1] First, check the network.

Please ensure the following ports are open for RabbitMQ communications:

4369 (epmd, a peer discovery service used by RabbitMQ nodes and CLI tools)
5672 (RabbitMQ’s listening port)
25672 (RabbitMQ’s inter-node HA port)
15672 (RabbitMQ’s dashboard UI and HTTP API port, which is optional, but helpful)

Ensure that each of your machines can reach all of those ports via telnet, cURL may not work since RabbitMQ uses AMP rather than HTTP.

Also ensure that the RabbitMQ Hostname is correct. RabbitMQ uses the "hostname -s" command to determine what its hostname should be. In some environments this hostname won't work; an IP address or other URL needs to be used instead. The hostname is used in the join_cluster command outlined below.

2] Choose one of the installed Xray nodes to be the Primary. Don't do anything else on your "primary" Xray node. If you're unsure which is supposed to be the primary, pick one arbitrarily. You'll have the other nodes join this Primary's cluster.

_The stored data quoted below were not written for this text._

-- ==== Sys2Proof/Machine/Tags.lean ====
section
/-! DEFINITION. The reader, the authorisation cache and the commissioning tag (R275–R300). -/

namespace Sys2Proof.Machine

/-! ## Reader (R276, R277) -/

/-- The reader is declared (R34). -/
def readerThere (s : State) : Bool := blockBit s 8
/-- The reader is powered and on. -/
def readerOn (s : State) : Bool := readerThere s && s.tag.en && s.sys.mode != .dormant && !s.sys.holdup && s.sys.reset.isNone
/-- The reader polls in the present mode. -/
def readerPolls (s : State) : Bool := readerOn s && s.sys.mode != .watch && s.tag.held.isNone

/-- Code of TAG_STATUS.READER (R299). -/
def Reader.code : Reader → Nat
  | .off => 0 | .reduced => 1 | .polling => 2 | .holding => 3 | .yielding => 4

/-- One step of the first-order filter of 8 s at a measurement a millisecond, in 2^−32 of a measurement unit (R277, log 32). -/
def trackBase (base amp : Nat) : Nat :=
  ((amp : Int) * 2 ^ 32 + ((base : Int) - (amp : Int) * 2 ^ 32) * expNeg 1 8000 / 2 ^ 60).toNat

/-- TAG_DET.BASE as it reads (R299). -/
def baseShown (base : Nat) : Nat := base / 2 ^ 32 % 65536

/-- Consecutive measurements off the baseline by DET_THR × 0.5 % or more, this one among them. -/
def offCount (b : TagBlock) (amp : Nat) : Nat :=
  if b.detThr * b.base ≤ 200 * (((amp % 65536 : Nat) : Int) * 2 ^ 32 - b.base).natAbs then min 3 (b.offBase + 1) else 0

/-- REDUCED_FIELD_MEASUREMENT (R277): a measurement off the baseline by DET_THR × 0.5 % or more counts, then the filter runs. -/
def execReducedFieldMeasurement (amp : Nat) (s : State) : Host.Outcome State Fault Refusal :=
  .next (if readerOn s ∧ s.tag.held = none ∧ (s.tag.reader ≠ .yielding ∨ s.sys.mode = .watch) then
    onTag (fun b => { b with
      last := amp % 65536, base := trackBase b.base (amp % 65536), offBase := offCount b amp }) s
    else s)

/-- A detection: three consecutive measurements off the baseline. -/
def detected (s : State) : Bool := readerOn s && s.tag.offBase == 3
/-- The detection is shown, and the full poll that follows is marked. -/
def takeDetection : State → State := onTag fun b => { b with detect := true, offBase := 0, afterDetect := true }

/-! ## Lookup (R282–R284) -/

/-- The 14 bytes of an entry before CHECK (R283). -/
def entryHead (e : CacheEntry) : Bytes := leBytes 8 e.key ++ leBytes 4 e.expiry ++ leBytes 1 e.flags ++ leBytes 1 e.cls
/-- The 16 bytes of an entry. -/
def entryBytes (e : CacheEntry) : Bytes := entryHead e ++ leBytes 2 e.check
/-- CHECK passes. -/
def entryOk (e : CacheEntry) : Bool := e.check == crc16 (entryHead e)
/-- VALID. -/
def entryValid (e : CacheEntry) : Bool := bitAt e.flags 7

/-- KEY of a tag (R283). -/
def tagKey (tech : Nat) (uid : Bytes) : Nat :=
  leNat ((Config.sha256 (leBytes 1 tech ++ leBytes 1 uid.length ++ uid)).take 8)

/-- The two buckets of a key. -/
def buckets (key : Nat) : List Nat := [key % 2048, key / 2048 % 2048]
/-- The places of a bucket. -/
def placesOf (b : Nat) : List Nat := (List.range 8).map fun i => b * 8 + i

/-- The VALID entry with a key, in one of its buckets. -/
def findEntry (key : Nat) (l : List (Nat × CacheEntry)) : Option (Nat × CacheEntry) :=
  l.find? fun p => entryValid p.2 && p.2.key == key && (buckets key).contains (p.1 / 8)

/-- An entry at a place; the table stays sorted by place. -/
def placeEntry (p : Nat) (e : CacheEntry) : List (Nat × CacheEntry) → List (Nat × CacheEntry)
  | [] => [(p, e)]
  | (k, x) :: r => if p < k then (p, e) :: (k, x) :: r else if p = k then (p, e) :: r else (k, x) :: placeEntry p e r
/-- A place without its entry. -/
def dropEntry (p : Nat) (l : List (Nat × CacheEntry)) : List (Nat × CacheEntry) := l.filter (·.1 != p)

/-- Signature results (R287): 0 NONE, 1 VALID, 2 INVALID, 3 UNREADABLE. -/
def signatureOf (s : State) (t : TagFound) : Nat :=
  match (s.key.orig.filterMap id).find? fun k => k.tech == t.tech && Nat.land t.param k.mask == Nat.land k.value k.mask with
  | none => 0
  | some k => match t.answer with
    | none => 3
    | some a =>
      if a.length < k.offset + 64 then 3
      else if Config.verify k.key (leBytes 1 t.uid.length ++ t.uid) (slice k.offset 64 a) then 1 else 2

/-- Row 3 of R284: a failing CHECK is mended from the mirror, or the entry is deleted and logged. -/
def mendEntry (key : Nat) (s : State) : State :=
  match findEntry key s.tag.cache with
  | some (p, e) =>
    if entryOk e then s
    else match s.tag.mirror.get.find? (·.1 == p) with
      | some (_, m) =>
        if entryOk m && m.key == key then onTag (fun b => { b with cache := placeEntry p m b.cache }) s
        else logEv .service 0x10 0xFF 0x1002 [(2, p / 8), (1, p % 8)]
          (onTag (fun b => { b with cache := dropEntry p b.cache, chkErr := satInc 8 b.chkErr, mirrorPend := true }) s)
      | none => logEv .service 0x10 0xFF 0x1002 [(2, p / 8), (1, p % 8)]
          (onTag (fun b => { b with cache := dropEntry p b.cache, chkErr := satInc 8 b.chkErr, mirrorPend := true }) s)
  | none => s
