-- ==== Sys2Proof/Machine/Activate.lean ====
section
/-! DEFINITION. The structure coming into force (R38, R43 step 6), the metrology core's restart (R117), WARREN_ACTIVATE
and its completion, and the close of an interval with what follows it. -/

namespace Sys2Proof.Machine

/-! ## Instances started and stopped by a structure (R43 step 6, R44) -/

/-- What a structure says of a lane differs: its record, its calibration or its taps. -/
def laneChanged (a b : Struct) (n : Nat) : Bool :=
  a.lanes.find? (·.lane == n) != b.lanes.find? (·.lane == n) || a.cals.find? (·.lane == n) != b.cals.find? (·.lane == n)
    || ((b.lanes.find? (·.lane == n)).any fun r => firTaps a r.fir != firTaps b r.fir)

def outletIn (t : Struct) (o : Nat) : Option OutletRec := t.outlets.find? (·.outlet == o)
/-- The outlet stands in both structures with the same kind (R117 step 3). -/
def sameOutlet (a b : Struct) (o : Nat) : Bool := (outletIn a o).isSome && (outletIn a o).map (·.kind) == (outletIn b o).map (·.kind)

/-- A resampler under a new structure: it goes on while its outlet and its reference are the same, with the lines of the
lanes still resampled onto its grid; else it starts. -/
def nextResampler (a b : Struct) (o : Nat) (r : Resampler) : Resampler :=
  if outletIn a o == outletIn b o && refFunction a o == refFunction b o then
    { r with lines := (gridLanes b o).map fun n =>
        (r.lines.find? fun x => x.lane == n && !laneChanged a b n).getD { lane := n, words := [] } }
  else startResampler b o

/-- A warm-up in which a lane restarted ends: its spare, where it is the same, is IDLE again, its suspect waits again. -/
def cutWarm (a b : Struct) (w : Warmup) (s : State) : State :=
  if laneChanged a b w.spare || laneChanged a b w.suspect || laneChanged a b w.lane then
    let s := onLaneBlk (fun x => { x with warm := x.warm.filter (·.spare != w.spare) }) s
    let s := if laneChanged a b w.spare then s else releaseSpare w.spare s
    if laneChanged a b w.suspect then s else onLaneBlk (fun x => { x with queue := w.suspect :: x.queue }) s
  else s

/-- Lanes and resamplers. -/
def startLanes (a b : Struct) (s : State) : State :=
  let s := s.lane.warm.foldl (fun s w => cutWarm a b w s) s
  onLaneBlk (fun x => { x with
    lanes := x.lanes.mapIdx fun n l => if laneChanged a b n then startLane s.ident.small b n l else l,
    queue := x.queue.filter fun n => !laneChanged a b n,
    rs := x.rs.mapIdx fun o r => nextResampler a b o r }) s

/-- The outlet whose METER_CONST record names a pulse output. -/
def pulseNamed (t : Struct) (p : Nat) : Option Nat := (t.meters.find? (·.pulse == p)).map (·.outlet)

/-- Pulse outputs: one that its outlet does not name as before goes low and starts at zero. -/
def nextPulseOut (a b : Struct) (p : Nat) (x : Pulse) : Pulse :=
  if (pulseNamed b p).isSome && pulseNamed a p == pulseNamed b p then x else { Pulse.fresh with ovf := x.ovf }

/-- The metrology view of an outlet under a new structure. -/
def nextMetOutlet (a b : Struct) (o : Nat) (m : MetOutlet) : MetOutlet :=
  if sameOutlet a b o then
    (if a.groups.filter (·.outlet == o) = b.groups.filter (·.outlet == o) then m else { m with groups := [] })
  else { MetOutlet.fresh with session := m.session }

/-- Billing of an outlet under a new structure: one newly declared starts anew (R117 step 3, R124, R131); its profile base is
kept until the restart of the metrology core where no structure was in use. -/
def nextBilOutlet (a b : Struct) (start : BilOutlet) (o : Nat) (x : BilOutlet) : BilOutlet :=
  if sameOutlet a b o then x
  else if a.outlets.isEmpty then { start with profBase := x.profBase, profFlags := x.profFlags }
  else start

/-- Metering, billing, protection and the weld state of the outlets. -/
def startOutlets (a b : Struct) (s : State) : State :=
  let s := onMet (fun x => { x with outs := x.outs.mapIdx (nextMetOutlet a b), pulses := x.pulses.mapIdx (nextPulseOut a b) }) s
  let start := startedOutlet s (nowTs s)
  let s := onBil (fun x => { x with outs := x.outs.mapIdx (nextBilOutlet a b start) }) s
  let s := onFlt (fun x => { x with
    above := [], rcAbove := [], supTrue := [],
    rc := x.rc.mapIdx fun o r => if sameOutlet a b o then r else Residual.fresh,
    iso := x.iso.mapIdx fun o r => if sameOutlet a b o then r
      else { Iso.fresh with state := if (outletIn b o).any (·.kind == 2) then .novolt else .off },
    weld := x.weld.mapIdx fun o r => if sameOutlet a b o then r else Weld.fresh }) s
  onOwl (fun x => { x with weldSeen := x.weldSeen.mapIdx fun o w => w && sameOutlet a b o }) s

/-- A load-switch channel declared by a structure. -/
def channelIn (t : Struct) (n : Nat) : Bool := t.switches.any (·.channel == n) || t.contactors.any (·.channel == n)
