/-- Each billing command completes with the effect its rule gives (R127, R130, R136, R141, R142, R146, R147, R149, R151, R152). Where this statement rests on the model's choice and on no rule of the spec: what is read back and the shape of a posted result are the model's record (log 6); the choices about tariffs, billing and prepayment (logs 7 and 36), the opaque token functions (log 17); an event command is trusted to come when its event happens (log 2). -/
def Obligations.BillingCommandsEffect : Prop :=
  (∀ (s : State) (r : Req) (b : Bytes),
    Answers (.calLoad r b) s fun t =>
      match (calRows s b).find? (·.2.1) with
      | none => Posted t r stsOk [] ∧ (billCtl t).highestSeq = (calendarOf b).seq
          ∧ ((billCtl s).activeSlot ≠ some 0 → 0 < s.bil.cals.length → passiveCal t = some (calendarOf b))
      | some row => Posted t r row.2.2.1 [] ∧ t.bil.cals = s.bil.cals ∧ t.bil.ctl = s.bil.ctl)
  ∧ (∀ (s : State) (r : Req) (d : Bytes),
    Answers (.tokenEnter r d) s fun t =>
      Posted t r t.bil.tokRc []
        ∧ (t.bil.tokRc = stsOk → t.bil.tokenNext = s.bil.tokenNext + 1
            ∧ ∃ e, t.bil.tokens.getLast? = some e ∧ e.seq = s.bil.tokenNext)
        ∧ (t.bil.tokRc ≠ stsOk → t.bil.tokens = s.bil.tokens ∧ t.bil.tokenNext = s.bil.tokenNext
            ∧ t.bil.replay = s.bil.replay ∧ t.bil.credit = s.bil.credit))
  ∧ (∀ (s : State) (r : Req) (d : Bytes) (n cls sub tid amount : Nat) (k : KeySlot), tokenNumber d = some n → n < 2 ^ 66 →
    s.key.lc ≠ .retired → decoderKey s = some k → Config.tokenOpen k.material k.param n = some (cls, sub, tid, amount) →
    tid < 2 ^ 24 → (cls = 0 ∧ sub = 0) ∨ (cls = 2 ∧ sub = 1) → prepayMask s ≠ 0 → (unconfirmed s).length < 64 →
    s.bil.replay.any (·.tid == tid) = false → (billCtl s).tidFloor < tid →
    s.bil.replay.length < 16384 ∨ oldestTid s ≤ tid →
    timeValid s = false ∨ tid ≤ minutesSince s (Config.base2014 k.param) + 1440 →
    creditAfter cls amount s.bil.credit ≤ 1000000000000 →
    Answers (.tokenEnter r d) s fun t => Posted t r stsOk [] ∧ t.bil.tokRc = stsOk ∧ t.bil.tokReason = 0
      ∧ t.bil.credit = creditAfter cls amount s.bil.credit ∧ t.bil.tokenNext = s.bil.tokenNext + 1
      ∧ (∃ e, t.bil.tokens.getLast? = some e ∧ e.seq = s.bil.tokenNext ∧ e.cls = cls ∧ e.sub = sub ∧ e.tid = tid ∧ e.ok = true)
      ∧ t.bil.replay.getLast? = some { tid := tid, sub := sub, cls := cls }
      ∧ t.bil.lastTokenS = nowSec s)
  ∧ (∀ (s : State) (r : Req) (i : Nat) (x : RingSlot), i < (billCtl s).snapCount → x.state = .signed →
    s.bil.ring[((billCtl s).snapNext + 23 - i) % 24]? = some x →
    Answers (.billSnapRead r i) s fun t => Posted t r stsOk x.bytes ∧ t.bil = s.bil)
  ∧ (∀ (s : State) (r : Req), s.sys.mode = .maintenance → (billCtl s).lastBoundary < nowTs s →
    Answers (.billReset r) s fun t => Posted t r stsOk [] ∧ t.bil = { s.bil with resetDue := true })
  ∧ (∀ (s : State) (o : Nat), s.Inv → o < 4 → declared s o = true →
    Answers .loadProfileRecord s fun t =>
      (bilOutOf t o).profFlags = 0
        ∧ (badgerUp s = false → (bilOutOf t o).profQueue.length = min 96 ((bilOutOf s o).profQueue.length + 1)))
  ∧ (∀ (s : State) (k : Nat), (billCtl s).mirroredSeq < k → k < s.bil.tokenNext →
    Answers (.tokenMirrorConfirm k) s fun t =>
      (billCtl t).mirroredSeq = k
        ∧ t.bil.mirror = s.bil.mirror.write (s.bil.replay.filter fun e =>
            !((s.bil.tokens.filter fun x => decide (k < x.seq)).map (·.tid)).contains e.tid))
  ∧ (∀ (s : State) (v : Side) (g : BilLo),
    exec (.bilLoRead v g) s = .next { onBil (fun b => { b with
      latch := put b.latch (sideIx v) (some (g, bilPair s g / 2 ^ 32)) }) s with rdata := bilPair s g % 2 ^ 32 })

/-- Each command of a load-switch channel completes with the state change of its row (R156, R157, R158, R159, R160, R161). Where this statement rests on the model's choice and on no rule of the spec: what is read back and the shape of a posted result are the model's record (log 6); an event command is trusted to come when its event happens (log 2). -/
def Obligations.LoadSwitchCommandsEffect : Prop :=
  (∀ (s : State) (k : Nat), s.Inv → k < 12 →
    Answers (.lsDemandChange k) s fun t =>
      ((chOf s k).state = .off → (chOf t k).state = if demand s k && s.owl.ran then .inrush else .off)
        ∧ ((chOf s k).state.conducts = true ∨ (chOf s k).state = .retryWait →
            (chOf t k).state = if demand s k then (chOf s k).state else .off)
        ∧ ((chOf s k).state = .uvOff ∨ (chOf s k).state = .latched ∨ (chOf s k).state = .fault → t = s))
  ∧ (∀ (s : State) (k : Nat) (cur : Int), s.Inv → k < 12 → (chOf s k).state.conducts = true →
    Answers (.lsOverload k cur) s fun t =>
      (chOf t k).state = (if chRetries s k < (chOf s k).retries + 1 then .fault else .retryWait)
        ∧ (chOf t k).retries = min 15 ((chOf s k).retries + 1) ∧ (chOf t k).cur = 0
        ∧ (chOf t k).overloads = satInc 16 (chOf s k).overloads)
  ∧ (∀ (s : State) (k : Nat) (cur : Int), s.Inv → k < 12 → (chOf s k).state = .inrush →
    Answers (.lsInrushEnd k cur) s fun t =>
      (10 * cur ≤ 13 * chRated k → ((chOf t k).state = if demand s k then .on else .off)
            ∧ (demand s k = true → (chOf t k).cur = limited k cur))
        ∧ (13 * chRated k < 10 * cur → t = s))
  ∧ (∀ (s : State) (k : Nat), s.Inv → k < 12 → (chOf s k).state = .retryWait →
    Answers (.lsRetryTimer k) s fun t => (chOf t k).state = if demand s k then .inrush else .off)
  ∧ (∀ (s : State) (k : Nat), s.Inv → k < 12 → (chOf s k).state = .on →
    Answers (.lsRetryReset k) s fun t => chOf t k = { chOf s k with retries := 0, exceeded := false })
  ∧ (∀ (s : State) (k : Nat) (x : Int), s.Inv → k < 12 → chDeclared s k = true → (chOf s k).state ≠ .latched → 1700 ≤ x →
    Answers (.lsThermalLatch k x) s fun t =>
      chOf t k = { chOf s k with state := .latched, cur := 0, temp := satSigned 16 x,
                                    thermal := satInc 8 (chOf s k).thermal })
  ∧ (∀ (s : State) (k : Nat) (x : Int), s.Inv → k < 12 → (chOf s k).state = .latched →
    (switchRec s k).any (·.thermAutoclr) = true →
    Answers (.lsLatchAutoclear k x) s fun t =>
      (x < 1500 → (chOf t k).state = if underGroup s k then .uvOff else if (chOf s k).exceeded then .fault
        else if demand s k && s.owl.ran then .inrush else .off)
      ∧ (1500 ≤ x → (chOf t k).state = .latched ∧ (chOf t k).temp = satSigned 16 x))
  ∧ (∀ (s : State) (k : Nat) (cur : Int), s.Inv → k < 12 → openloadOn s k true = true → (chOf s k).state = .on →
    Answers (.lsOpenloadOn k cur) s fun t =>
      (chOf t k).openOn = if cur < (if k < 8 then 10 else 30) then true
        else if 2 * (if k < 8 then 10 else 30) < cur then false else (chOf s k).openOn)
  ∧ (∀ (s : State) (k mv : Nat), s.Inv → k < 12 → openloadOn s k false = true → diagDriven (chOf s k).state = true →
    s.sys.mode ≠ .dormant →
    Answers (.lsOpenloadDiag k mv) s fun t =>
      (chOf t k).openOff = if 3000 < mv then true else if mv < 3000 then false else (chOf s k).openOff)
  ∧ (∀ (s : State) (r : Req) (k : Nat), s.Inv → k < 12 → chDeclared s k = true → (chOf s k).state = .latched →
    (chOf s k).temp < 1500 →
    Answers (.pwrClear r k 1) s fun t => Posted t r stsOk [] ∧
      (chOf t k).state = if underGroup s k then .uvOff else if (chOf s k).exceeded then .fault
        else if demand s k && s.owl.ran then .inrush else .off)
  ∧ (∀ (s : State) (r : Req) (k : Nat), s.Inv → k < 12 → chDeclared s k = true → (chOf s k).state = .fault →
    Answers (.pwrClear r k 2) s fun t => Posted t r stsOk [] ∧ (chOf t k).retries = 0 ∧ (chOf t k).exceeded = false
      ∧ (chOf t k).state = if demand s k && s.owl.ran then .inrush else .off)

3] On the remaining Xray nodes, execute the following Rabbitmqctl commands:

#Halt the local RabbitMQ "app" - The Rabbitmq server itself should be running still
./rabbitmqctl stop_app 

#Join the Primary's cluster - I.E. run this command from xray-2
./rabbitmqctl join_cluster rabbit@xray-1

#Start the local RabbitMQ "app"
./rabbitmqctl start_app

4] Repeat step [3] on all Xray nodes until all of them have joined the Primary cluster

5] Verify the cluster state by re-running cluster_status. There should now be all the nodes in the printout in both places:

./rabbitmqctl cluster_status

Basics
Cluster name: rabbit@xray-1.us-central1-c.internal

Disk Nodes
rabbit@xray-1
rabbit@xray-2

Running Nodes
rabbit@xray-1
rabbit@xray-2
[...]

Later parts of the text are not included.